To do
The answer must consist of every line in the data below that holds the word "exact".

Stored data
--

theorem decodeCounted_fronts {w : Nat} {f : BitVec w} {code : Byte} {rest : List Byte}
    {mk : CountField w → Instr} {i : Instr} {len : Nat} (wf : ∀ c, (mk c).wf = c.wf)
    (inByte : encode (mk (.inByte f)) = [code])
    (ext : ∀ e, f = 0 → encode (mk (.ext e)) = [code, e])
    (h : decodeCounted f rest mk = .instr i len) : Fronts (code :: rest) i len := by
  by_cases zero : f = 0
  · cases rest with
    | nil => simp [decodeCounted, zero] at h
    | cons e rest =>
      have long := ext e zero
      subst zero
      rw [decodeCounted_ext] at h
      exact Fronts.of_eq ⟨wf _, long, by rw [long]; rfl⟩ h
  · rw [decodeCounted_inByte zero] at h
    refine Fronts.of_eq ⟨(wf _).trans ?_, inByte, by rw [inByte]; rfl⟩ h
    simpa [CountField.wf] using zero

theorem decodeMega_fronts {op : BitVec 4} {code : Byte} {rest : List Byte} {i : Instr} {len : Nat}
    (valid : op < 9) (byte : (0xF : BitVec 4) ++ op = code)
    (h : decodeMega rest (megaOf op) = .instr i len) : Fronts (code :: rest) i len := by
  match rest, h with
  | lo :: hi :: rest, h =>
    have low : (hi ++ lo : Word16).extractLsb' 0 8 = lo := BitVec.extractLsb'_append_eq_right
    have high : (hi ++ lo : Word16).extractLsb' 8 8 = hi := BitVec.extractLsb'_append_eq_left
    have front : encode (megaOf op (hi ++ lo)) = [code, lo, hi] := by
      rw [encode_megaOf valid, encodeMega, low, high, byte]
    exact Fronts.of_eq ⟨megaOf_wf _ _, front, by rw [front]; rfl⟩ h

theorem decodeScan_fronts {bs : List Byte} {i : Instr} {len : Nat}
    (h : decodeScan bs = .instr i len) : Fronts bs i len := by
  match bs, h with
  | code :: rest, h =>
    have opcode := regularOpcode_toNat code
    have top := highNibble_toNat code
    by_cases regular : code < 0xC0
    · have valid : code.extractLsb' 5 3 < 6 := by bv_omega
      have byte := regularFields_append code
      rw [decodeScan_of_regularOpcode rest valid] at h
      refine decodeCounted_fronts (regularOf_wf _) ?_ (fun e zero => ?_) h
      · rw [encode_regularOf valid, encodeRegular, byte]
      · rw [encode_regularOf valid, encodeRegular, ← zero, byte]
    · have byte := nibbles_append code
      by_cases lite : code < 0xF0
      · have valid : 0xC ≤ highNibble code ∧ highNibble code < 0xF := by bv_omega
        rw [decodeScan_of_liteNibble rest valid] at h
        refine decodeCounted_fronts (liteOf_wf _) ?_ (fun e zero => ?_) h
        · rw [encode_liteOf valid, encodeLite, byte]
        · rw [encode_liteOf valid, encodeLite, ← zero, byte]
      · have isF : highNibble code = 0xF := by bv_omega
        rw [isF] at byte
        by_cases mega : lowNibble code < 9
        · rw [decodeScan_of_megaNibble rest isF mega] at h
          exact decodeMega_fronts mega byte h
        · have valid : 9 ≤ lowNibble code := by bv_omega
          have front : encode (specialOf (lowNibble code)) = [code] := by
            rw [encode_specialOf valid, byte]
          rw [decodeScan_of_specialNibble rest isF valid] at h
          exact Fronts.of_eq ⟨specialOf_wf _, front, by rw [front]; rfl⟩ h

theorem decodeMarker_fronts {bs : List Byte} {i : Instr} {len : Nat}
    (h : decodeMarker bs = .instr i len) : Fronts bs i len := by
  match bs, h with
  | b :: rest, h =>
    by_cases isMarker : b = planarMarker
    · rw [decodeMarker, if_pos isMarker] at h
      exact Fronts.of_eq ⟨rfl, by rw [isMarker]; rfl, rfl⟩ h
    · rw [decodeMarker, if_neg isMarker] at h
      cases h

--

Exercise result
      exact Fronts.of_eq ⟨wf _, long, by rw [long]; rfl⟩ h
    exact Fronts.of_eq ⟨megaOf_wf _ _, front, by rw [front]; rfl⟩ h
          exact decodeMega_fronts mega byte h
          exact Fronts.of_eq ⟨specialOf_wf _, front, by rw [front]; rfl⟩ h
      exact Fronts.of_eq ⟨rfl, by rw [isMarker]; rfl, rfl⟩ h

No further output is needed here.